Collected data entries
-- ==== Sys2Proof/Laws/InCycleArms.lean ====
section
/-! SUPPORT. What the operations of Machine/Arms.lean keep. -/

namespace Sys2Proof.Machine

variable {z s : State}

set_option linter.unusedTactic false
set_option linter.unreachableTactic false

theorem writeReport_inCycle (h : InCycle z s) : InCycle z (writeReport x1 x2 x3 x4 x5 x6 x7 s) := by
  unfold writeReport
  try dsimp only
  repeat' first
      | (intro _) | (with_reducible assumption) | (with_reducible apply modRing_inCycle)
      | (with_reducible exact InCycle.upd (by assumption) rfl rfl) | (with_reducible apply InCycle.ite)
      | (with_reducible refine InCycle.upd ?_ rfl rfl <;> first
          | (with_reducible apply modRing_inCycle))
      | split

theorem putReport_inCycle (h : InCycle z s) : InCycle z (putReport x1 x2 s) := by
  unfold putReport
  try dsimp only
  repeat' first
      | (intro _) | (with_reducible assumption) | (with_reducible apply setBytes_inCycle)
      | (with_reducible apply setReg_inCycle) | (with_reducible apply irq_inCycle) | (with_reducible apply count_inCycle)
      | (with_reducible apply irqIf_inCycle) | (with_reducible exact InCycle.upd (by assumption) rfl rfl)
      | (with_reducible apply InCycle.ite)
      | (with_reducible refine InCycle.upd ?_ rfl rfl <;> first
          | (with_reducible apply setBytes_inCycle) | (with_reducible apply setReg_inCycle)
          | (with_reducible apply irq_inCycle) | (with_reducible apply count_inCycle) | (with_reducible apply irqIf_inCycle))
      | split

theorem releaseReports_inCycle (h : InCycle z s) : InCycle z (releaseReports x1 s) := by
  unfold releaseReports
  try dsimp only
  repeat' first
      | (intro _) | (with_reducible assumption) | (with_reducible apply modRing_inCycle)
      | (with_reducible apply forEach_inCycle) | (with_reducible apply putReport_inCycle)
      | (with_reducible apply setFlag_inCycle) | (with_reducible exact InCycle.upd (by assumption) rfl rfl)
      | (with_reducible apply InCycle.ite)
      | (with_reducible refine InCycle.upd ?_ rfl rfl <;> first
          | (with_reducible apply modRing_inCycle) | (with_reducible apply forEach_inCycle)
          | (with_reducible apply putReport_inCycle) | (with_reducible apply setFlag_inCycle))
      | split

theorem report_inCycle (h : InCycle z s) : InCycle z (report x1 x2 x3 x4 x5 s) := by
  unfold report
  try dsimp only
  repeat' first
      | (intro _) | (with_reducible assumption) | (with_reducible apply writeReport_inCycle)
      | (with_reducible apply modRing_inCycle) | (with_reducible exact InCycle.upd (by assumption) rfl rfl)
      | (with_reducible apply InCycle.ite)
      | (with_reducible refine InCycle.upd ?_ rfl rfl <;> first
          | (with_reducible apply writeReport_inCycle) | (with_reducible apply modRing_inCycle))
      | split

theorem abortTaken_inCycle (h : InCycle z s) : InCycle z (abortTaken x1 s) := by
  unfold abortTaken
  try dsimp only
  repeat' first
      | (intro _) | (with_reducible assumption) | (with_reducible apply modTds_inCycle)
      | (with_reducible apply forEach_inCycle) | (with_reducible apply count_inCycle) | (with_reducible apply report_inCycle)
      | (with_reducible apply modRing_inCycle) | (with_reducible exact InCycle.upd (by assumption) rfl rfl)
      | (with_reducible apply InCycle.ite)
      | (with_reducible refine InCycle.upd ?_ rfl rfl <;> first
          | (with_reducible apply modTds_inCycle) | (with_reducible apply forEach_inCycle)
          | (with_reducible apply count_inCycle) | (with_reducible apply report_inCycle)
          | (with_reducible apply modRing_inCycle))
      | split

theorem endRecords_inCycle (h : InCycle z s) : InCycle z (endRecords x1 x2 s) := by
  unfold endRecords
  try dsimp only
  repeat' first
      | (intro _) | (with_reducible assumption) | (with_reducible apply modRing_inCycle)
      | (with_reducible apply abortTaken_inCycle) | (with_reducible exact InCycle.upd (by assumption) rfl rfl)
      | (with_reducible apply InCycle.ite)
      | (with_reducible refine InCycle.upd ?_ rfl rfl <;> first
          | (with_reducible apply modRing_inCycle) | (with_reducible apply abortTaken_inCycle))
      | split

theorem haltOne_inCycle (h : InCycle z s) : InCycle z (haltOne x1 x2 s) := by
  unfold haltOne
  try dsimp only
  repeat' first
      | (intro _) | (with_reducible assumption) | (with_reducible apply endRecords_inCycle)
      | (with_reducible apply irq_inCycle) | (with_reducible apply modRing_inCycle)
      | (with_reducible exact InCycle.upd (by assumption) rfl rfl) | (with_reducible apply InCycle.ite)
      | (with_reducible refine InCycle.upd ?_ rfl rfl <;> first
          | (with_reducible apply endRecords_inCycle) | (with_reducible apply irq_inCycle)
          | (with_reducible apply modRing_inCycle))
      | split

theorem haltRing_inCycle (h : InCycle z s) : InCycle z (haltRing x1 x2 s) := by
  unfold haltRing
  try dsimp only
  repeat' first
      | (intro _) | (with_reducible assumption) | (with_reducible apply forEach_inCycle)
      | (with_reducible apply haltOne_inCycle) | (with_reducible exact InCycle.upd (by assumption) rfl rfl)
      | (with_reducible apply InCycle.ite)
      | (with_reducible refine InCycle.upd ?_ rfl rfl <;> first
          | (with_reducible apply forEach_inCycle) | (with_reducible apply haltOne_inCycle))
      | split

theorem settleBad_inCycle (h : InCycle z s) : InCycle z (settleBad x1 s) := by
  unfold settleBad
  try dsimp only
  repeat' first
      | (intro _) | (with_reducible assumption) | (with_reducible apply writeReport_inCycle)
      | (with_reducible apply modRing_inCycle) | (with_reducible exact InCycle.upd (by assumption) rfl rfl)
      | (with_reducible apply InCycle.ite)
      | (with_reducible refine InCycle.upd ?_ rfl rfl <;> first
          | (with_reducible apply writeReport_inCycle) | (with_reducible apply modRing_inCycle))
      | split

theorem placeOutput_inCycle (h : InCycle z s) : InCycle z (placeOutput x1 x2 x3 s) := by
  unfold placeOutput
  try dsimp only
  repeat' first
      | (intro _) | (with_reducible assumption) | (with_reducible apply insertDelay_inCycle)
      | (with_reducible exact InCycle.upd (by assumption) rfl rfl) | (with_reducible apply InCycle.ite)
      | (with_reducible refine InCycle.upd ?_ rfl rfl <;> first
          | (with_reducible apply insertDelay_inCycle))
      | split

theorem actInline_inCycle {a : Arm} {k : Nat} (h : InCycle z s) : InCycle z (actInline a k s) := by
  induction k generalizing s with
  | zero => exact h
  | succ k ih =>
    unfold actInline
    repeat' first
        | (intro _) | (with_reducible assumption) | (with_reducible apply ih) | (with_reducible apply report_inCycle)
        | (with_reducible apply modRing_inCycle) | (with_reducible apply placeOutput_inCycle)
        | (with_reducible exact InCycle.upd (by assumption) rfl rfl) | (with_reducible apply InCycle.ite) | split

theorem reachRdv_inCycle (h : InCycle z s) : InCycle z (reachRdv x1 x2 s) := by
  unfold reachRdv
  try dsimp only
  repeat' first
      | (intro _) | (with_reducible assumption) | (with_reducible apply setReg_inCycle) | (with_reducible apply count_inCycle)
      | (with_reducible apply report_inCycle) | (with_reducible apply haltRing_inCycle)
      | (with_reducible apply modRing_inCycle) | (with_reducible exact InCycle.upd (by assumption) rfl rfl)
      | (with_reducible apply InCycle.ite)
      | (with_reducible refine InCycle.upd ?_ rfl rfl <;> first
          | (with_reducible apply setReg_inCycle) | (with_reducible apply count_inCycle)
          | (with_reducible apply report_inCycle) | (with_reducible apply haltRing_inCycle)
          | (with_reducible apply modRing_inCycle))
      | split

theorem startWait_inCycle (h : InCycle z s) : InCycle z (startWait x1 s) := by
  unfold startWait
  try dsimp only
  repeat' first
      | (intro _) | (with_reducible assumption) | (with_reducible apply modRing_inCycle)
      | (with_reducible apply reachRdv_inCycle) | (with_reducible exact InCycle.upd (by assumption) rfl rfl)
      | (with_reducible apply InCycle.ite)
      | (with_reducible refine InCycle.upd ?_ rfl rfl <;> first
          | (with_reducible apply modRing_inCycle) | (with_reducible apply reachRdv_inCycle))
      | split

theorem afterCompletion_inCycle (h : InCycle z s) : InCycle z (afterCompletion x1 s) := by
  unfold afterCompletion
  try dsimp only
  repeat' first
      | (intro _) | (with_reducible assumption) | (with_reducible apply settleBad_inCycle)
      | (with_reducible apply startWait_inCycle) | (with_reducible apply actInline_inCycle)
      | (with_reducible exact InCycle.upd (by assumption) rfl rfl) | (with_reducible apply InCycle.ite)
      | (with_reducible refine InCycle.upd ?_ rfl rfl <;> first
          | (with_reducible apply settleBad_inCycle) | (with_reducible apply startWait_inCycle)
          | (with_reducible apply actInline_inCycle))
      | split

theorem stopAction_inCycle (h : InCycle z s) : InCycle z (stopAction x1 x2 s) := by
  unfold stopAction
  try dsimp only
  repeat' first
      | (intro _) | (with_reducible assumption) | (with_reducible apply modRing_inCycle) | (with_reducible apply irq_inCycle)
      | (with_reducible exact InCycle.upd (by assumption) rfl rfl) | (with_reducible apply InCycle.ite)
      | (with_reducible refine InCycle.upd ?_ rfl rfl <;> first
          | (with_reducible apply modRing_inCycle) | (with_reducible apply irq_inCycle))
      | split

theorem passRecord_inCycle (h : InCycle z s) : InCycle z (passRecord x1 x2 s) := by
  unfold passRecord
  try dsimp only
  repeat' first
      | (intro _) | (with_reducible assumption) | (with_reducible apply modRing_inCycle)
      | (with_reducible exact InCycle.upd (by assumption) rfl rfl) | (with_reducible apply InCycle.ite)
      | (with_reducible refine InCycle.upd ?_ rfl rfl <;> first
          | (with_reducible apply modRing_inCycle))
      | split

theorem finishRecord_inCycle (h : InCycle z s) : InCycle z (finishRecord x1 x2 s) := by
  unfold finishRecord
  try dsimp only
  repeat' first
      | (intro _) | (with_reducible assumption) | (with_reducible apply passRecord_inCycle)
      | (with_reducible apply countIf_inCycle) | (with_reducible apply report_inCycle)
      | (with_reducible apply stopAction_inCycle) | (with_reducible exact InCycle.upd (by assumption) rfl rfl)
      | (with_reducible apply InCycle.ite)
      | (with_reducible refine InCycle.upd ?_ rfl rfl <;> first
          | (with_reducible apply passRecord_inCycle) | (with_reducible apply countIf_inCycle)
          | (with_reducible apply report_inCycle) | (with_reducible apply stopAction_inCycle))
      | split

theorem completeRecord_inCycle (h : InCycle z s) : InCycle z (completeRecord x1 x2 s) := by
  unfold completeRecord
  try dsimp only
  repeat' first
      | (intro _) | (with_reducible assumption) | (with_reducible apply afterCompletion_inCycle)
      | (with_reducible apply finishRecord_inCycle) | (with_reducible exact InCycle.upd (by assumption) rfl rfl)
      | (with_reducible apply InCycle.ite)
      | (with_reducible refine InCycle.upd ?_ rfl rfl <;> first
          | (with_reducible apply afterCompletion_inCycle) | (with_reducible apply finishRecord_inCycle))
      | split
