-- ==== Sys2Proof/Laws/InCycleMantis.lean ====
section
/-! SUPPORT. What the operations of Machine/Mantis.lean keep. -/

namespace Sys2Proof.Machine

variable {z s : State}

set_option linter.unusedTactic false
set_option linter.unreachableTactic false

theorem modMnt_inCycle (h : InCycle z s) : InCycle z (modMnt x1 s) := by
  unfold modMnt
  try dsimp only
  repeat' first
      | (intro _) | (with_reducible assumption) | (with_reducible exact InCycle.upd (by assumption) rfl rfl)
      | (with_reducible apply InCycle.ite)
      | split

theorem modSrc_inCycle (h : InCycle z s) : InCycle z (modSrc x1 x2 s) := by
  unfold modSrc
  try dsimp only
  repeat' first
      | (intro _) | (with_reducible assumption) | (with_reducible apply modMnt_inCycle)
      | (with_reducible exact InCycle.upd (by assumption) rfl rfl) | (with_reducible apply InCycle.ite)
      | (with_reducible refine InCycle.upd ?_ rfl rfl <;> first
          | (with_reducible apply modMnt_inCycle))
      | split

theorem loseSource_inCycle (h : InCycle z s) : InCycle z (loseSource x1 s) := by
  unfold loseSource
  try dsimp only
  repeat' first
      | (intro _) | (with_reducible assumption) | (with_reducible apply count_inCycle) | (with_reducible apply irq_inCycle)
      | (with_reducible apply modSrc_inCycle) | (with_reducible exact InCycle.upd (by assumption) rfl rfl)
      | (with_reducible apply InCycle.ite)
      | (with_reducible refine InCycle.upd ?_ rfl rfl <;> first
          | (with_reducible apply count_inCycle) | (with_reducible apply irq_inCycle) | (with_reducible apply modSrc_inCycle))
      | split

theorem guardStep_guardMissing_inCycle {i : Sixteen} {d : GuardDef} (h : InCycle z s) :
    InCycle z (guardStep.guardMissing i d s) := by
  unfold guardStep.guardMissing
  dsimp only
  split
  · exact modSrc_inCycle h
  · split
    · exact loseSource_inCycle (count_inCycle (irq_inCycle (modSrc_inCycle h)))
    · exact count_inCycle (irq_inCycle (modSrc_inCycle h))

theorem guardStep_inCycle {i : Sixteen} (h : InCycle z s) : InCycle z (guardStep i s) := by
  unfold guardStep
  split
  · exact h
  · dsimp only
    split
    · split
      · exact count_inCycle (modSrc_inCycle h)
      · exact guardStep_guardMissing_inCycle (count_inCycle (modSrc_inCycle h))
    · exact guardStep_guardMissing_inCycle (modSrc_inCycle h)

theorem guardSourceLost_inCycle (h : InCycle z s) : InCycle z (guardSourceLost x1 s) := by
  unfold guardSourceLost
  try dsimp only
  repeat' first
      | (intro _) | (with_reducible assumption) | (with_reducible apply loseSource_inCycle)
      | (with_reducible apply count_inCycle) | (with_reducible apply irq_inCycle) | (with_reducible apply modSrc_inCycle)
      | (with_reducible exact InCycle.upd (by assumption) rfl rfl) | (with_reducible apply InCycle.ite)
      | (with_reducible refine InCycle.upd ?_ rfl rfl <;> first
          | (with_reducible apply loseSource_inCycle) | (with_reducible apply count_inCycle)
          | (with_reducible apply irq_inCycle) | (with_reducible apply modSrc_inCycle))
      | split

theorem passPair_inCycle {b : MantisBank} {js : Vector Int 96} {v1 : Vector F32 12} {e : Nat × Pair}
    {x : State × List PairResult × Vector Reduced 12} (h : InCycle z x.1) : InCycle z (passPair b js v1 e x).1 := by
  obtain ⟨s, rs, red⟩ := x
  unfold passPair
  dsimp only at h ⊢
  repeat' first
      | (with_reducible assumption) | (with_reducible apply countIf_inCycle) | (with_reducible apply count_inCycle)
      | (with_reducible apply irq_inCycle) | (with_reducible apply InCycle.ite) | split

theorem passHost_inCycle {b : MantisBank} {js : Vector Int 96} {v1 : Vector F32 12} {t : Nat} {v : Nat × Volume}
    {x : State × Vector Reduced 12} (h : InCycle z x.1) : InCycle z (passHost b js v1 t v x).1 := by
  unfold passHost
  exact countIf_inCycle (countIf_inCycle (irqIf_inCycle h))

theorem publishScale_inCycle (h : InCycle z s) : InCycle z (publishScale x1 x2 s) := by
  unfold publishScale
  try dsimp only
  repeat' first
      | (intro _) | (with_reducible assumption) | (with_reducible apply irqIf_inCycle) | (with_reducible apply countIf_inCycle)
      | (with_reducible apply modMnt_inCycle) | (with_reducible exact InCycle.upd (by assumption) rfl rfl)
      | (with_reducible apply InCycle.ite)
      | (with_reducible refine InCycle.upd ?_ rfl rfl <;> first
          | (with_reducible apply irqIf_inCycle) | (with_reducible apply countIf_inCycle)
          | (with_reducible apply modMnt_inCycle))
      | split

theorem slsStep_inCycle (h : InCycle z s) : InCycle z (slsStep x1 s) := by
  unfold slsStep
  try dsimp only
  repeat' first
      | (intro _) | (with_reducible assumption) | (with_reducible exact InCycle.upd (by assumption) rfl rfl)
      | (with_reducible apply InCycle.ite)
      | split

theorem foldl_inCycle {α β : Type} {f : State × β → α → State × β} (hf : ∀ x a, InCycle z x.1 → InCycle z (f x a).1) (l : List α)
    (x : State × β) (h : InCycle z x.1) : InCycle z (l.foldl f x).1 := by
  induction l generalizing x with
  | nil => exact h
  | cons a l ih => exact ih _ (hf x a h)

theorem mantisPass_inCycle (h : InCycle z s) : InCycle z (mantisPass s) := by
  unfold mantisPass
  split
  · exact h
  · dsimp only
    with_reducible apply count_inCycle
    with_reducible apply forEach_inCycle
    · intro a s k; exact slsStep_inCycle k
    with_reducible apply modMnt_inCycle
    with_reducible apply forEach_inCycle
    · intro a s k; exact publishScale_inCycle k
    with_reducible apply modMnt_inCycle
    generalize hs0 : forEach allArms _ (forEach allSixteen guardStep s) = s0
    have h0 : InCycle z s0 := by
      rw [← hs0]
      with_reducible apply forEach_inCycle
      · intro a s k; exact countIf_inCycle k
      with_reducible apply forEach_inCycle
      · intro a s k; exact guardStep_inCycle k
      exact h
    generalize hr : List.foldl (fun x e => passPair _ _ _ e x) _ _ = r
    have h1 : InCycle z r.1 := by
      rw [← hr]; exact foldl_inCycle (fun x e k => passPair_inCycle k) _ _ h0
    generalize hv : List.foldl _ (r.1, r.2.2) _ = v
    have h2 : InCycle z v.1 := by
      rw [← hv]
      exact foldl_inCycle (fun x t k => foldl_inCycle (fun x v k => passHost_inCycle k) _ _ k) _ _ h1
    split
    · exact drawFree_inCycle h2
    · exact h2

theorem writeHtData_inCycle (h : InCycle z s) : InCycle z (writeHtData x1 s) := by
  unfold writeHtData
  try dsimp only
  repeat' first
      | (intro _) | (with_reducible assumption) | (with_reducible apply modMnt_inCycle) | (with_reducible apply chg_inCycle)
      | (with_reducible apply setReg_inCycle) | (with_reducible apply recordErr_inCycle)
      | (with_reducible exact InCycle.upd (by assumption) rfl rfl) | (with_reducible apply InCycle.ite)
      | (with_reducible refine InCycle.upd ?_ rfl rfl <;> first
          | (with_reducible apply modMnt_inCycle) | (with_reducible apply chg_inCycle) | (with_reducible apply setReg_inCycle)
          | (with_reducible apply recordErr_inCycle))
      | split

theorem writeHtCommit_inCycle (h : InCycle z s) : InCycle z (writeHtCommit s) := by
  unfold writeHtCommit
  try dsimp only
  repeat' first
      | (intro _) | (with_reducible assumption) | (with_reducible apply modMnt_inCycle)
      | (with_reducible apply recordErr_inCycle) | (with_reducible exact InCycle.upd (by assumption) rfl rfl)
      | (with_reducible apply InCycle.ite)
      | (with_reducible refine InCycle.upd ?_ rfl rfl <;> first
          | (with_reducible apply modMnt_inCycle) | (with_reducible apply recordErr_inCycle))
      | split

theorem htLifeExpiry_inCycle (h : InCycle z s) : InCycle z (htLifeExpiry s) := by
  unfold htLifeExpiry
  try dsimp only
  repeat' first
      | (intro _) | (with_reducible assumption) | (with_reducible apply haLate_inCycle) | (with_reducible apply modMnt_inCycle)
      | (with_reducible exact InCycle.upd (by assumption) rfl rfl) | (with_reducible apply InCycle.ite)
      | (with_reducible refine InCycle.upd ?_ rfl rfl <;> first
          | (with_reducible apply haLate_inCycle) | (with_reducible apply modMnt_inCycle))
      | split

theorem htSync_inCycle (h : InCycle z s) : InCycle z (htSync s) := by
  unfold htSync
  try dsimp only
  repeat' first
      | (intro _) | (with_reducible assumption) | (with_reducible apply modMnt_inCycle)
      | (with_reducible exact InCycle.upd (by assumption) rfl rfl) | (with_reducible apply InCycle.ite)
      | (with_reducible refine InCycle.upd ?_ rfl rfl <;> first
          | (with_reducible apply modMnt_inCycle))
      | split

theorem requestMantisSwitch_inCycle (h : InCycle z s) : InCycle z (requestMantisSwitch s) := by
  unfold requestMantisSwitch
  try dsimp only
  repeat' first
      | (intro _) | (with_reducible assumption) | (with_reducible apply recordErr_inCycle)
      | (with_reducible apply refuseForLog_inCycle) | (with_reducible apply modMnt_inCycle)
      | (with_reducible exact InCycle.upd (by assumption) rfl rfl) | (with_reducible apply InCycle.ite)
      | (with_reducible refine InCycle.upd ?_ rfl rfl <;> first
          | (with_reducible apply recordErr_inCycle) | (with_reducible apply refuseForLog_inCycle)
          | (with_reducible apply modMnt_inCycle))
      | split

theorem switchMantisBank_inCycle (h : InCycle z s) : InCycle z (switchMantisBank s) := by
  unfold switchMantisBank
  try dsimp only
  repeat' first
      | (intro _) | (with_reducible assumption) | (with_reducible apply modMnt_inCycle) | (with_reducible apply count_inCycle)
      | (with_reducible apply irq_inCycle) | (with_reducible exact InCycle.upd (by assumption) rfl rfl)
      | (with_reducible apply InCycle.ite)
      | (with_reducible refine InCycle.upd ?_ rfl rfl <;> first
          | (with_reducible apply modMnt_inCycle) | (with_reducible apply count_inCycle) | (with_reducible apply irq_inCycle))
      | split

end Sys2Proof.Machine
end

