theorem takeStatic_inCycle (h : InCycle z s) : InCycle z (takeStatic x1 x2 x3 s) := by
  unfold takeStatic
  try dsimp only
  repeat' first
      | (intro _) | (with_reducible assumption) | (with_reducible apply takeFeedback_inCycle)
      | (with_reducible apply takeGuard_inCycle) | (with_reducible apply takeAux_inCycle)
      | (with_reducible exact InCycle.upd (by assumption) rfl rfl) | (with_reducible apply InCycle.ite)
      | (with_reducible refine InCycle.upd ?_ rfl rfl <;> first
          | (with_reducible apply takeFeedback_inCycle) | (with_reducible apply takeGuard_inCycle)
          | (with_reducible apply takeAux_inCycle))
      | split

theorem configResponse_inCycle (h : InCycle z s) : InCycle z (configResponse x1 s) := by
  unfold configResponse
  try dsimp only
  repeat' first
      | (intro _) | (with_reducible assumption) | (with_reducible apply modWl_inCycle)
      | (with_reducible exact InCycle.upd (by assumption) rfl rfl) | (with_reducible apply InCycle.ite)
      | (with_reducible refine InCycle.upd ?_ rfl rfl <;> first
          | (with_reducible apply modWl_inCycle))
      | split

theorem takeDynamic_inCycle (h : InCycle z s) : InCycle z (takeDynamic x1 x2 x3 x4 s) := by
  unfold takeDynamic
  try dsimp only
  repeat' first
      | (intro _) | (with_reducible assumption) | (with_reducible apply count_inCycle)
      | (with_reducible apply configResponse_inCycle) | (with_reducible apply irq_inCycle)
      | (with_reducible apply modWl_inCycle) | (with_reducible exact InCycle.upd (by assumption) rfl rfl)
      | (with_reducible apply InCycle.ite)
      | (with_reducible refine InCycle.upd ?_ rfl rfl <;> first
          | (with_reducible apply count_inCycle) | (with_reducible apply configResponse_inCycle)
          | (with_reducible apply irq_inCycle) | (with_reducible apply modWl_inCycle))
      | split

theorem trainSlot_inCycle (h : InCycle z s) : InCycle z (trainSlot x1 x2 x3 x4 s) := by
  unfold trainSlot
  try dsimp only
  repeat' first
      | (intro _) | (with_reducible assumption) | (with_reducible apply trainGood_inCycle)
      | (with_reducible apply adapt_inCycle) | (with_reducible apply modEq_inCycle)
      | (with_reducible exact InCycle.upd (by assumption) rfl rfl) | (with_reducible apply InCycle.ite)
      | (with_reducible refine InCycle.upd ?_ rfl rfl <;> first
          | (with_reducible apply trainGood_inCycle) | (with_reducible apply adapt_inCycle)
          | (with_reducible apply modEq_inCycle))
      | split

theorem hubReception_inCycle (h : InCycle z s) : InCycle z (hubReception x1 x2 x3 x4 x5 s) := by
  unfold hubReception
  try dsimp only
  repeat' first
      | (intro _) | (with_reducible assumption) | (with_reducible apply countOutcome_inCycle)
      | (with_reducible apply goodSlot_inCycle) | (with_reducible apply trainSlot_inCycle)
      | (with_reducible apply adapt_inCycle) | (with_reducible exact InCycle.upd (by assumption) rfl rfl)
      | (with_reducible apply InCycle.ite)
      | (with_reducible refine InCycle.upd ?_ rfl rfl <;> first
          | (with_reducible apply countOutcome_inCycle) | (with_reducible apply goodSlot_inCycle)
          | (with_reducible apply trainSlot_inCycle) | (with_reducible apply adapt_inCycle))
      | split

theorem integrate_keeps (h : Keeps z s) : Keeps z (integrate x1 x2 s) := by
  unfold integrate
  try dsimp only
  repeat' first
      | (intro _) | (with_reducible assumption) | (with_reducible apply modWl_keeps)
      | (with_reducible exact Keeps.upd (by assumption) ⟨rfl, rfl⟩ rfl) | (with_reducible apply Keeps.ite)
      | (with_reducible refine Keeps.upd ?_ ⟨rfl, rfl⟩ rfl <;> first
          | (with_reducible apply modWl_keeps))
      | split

PROBLEM REQUIREMENTS: Up to and including the line with "theorem report_inCycle (h", restate the records above word for word from the very first line.

RESPONSE AREA:
-- ==== Sys2Proof/Laws/InCycleArms.lean ====
section
/-! SUPPORT. What the operations of Machine/Arms.lean keep. -/

namespace Sys2Proof.Machine

variable {z s : State}

set_option linter.unusedTactic false
set_option linter.unreachableTactic false

theorem writeReport_inCycle (h : InCycle z s) : InCycle z (writeReport x1 x2 x3 x4 x5 x6 x7 s) := by
  unfold writeReport
  try dsimp only
  repeat' first
      | (intro _) | (with_reducible assumption) | (with_reducible apply modRing_inCycle)
      | (with_reducible exact InCycle.upd (by assumption) rfl rfl) | (with_reducible apply InCycle.ite)
      | (with_reducible refine InCycle.upd ?_ rfl rfl <;> first
          | (with_reducible apply modRing_inCycle))
      | split

theorem putReport_inCycle (h : InCycle z s) : InCycle z (putReport x1 x2 s) := by
  unfold putReport
  try dsimp only
  repeat' first
      | (intro _) | (with_reducible assumption) | (with_reducible apply setBytes_inCycle)
      | (with_reducible apply setReg_inCycle) | (with_reducible apply irq_inCycle) | (with_reducible apply count_inCycle)
      | (with_reducible apply irqIf_inCycle) | (with_reducible exact InCycle.upd (by assumption) rfl rfl)
      | (with_reducible apply InCycle.ite)
      | (with_reducible refine InCycle.upd ?_ rfl rfl <;> first
          | (with_reducible apply setBytes_inCycle) | (with_reducible apply setReg_inCycle)
          | (with_reducible apply irq_inCycle) | (with_reducible apply count_inCycle) | (with_reducible apply irqIf_inCycle))
      | split

theorem releaseReports_inCycle (h : InCycle z s) : InCycle z (releaseReports x1 s) := by
  unfold releaseReports
  try dsimp only
  repeat' first
      | (intro _) | (with_reducible assumption) | (with_reducible apply modRing_inCycle)
      | (with_reducible apply forEach_inCycle) | (with_reducible apply putReport_inCycle)
      | (with_reducible apply setFlag_inCycle) | (with_reducible exact InCycle.upd (by assumption) rfl rfl)
      | (with_reducible apply InCycle.ite)
      | (with_reducible refine InCycle.upd ?_ rfl rfl <;> first
          | (with_reducible apply modRing_inCycle) | (with_reducible apply forEach_inCycle)
          | (with_reducible apply putReport_inCycle) | (with_reducible apply setFlag_inCycle))
      | split

theorem report_inCycle (h : InCycle z s) : InCycle z (report x1 x2 x3 x4 x5 s) := by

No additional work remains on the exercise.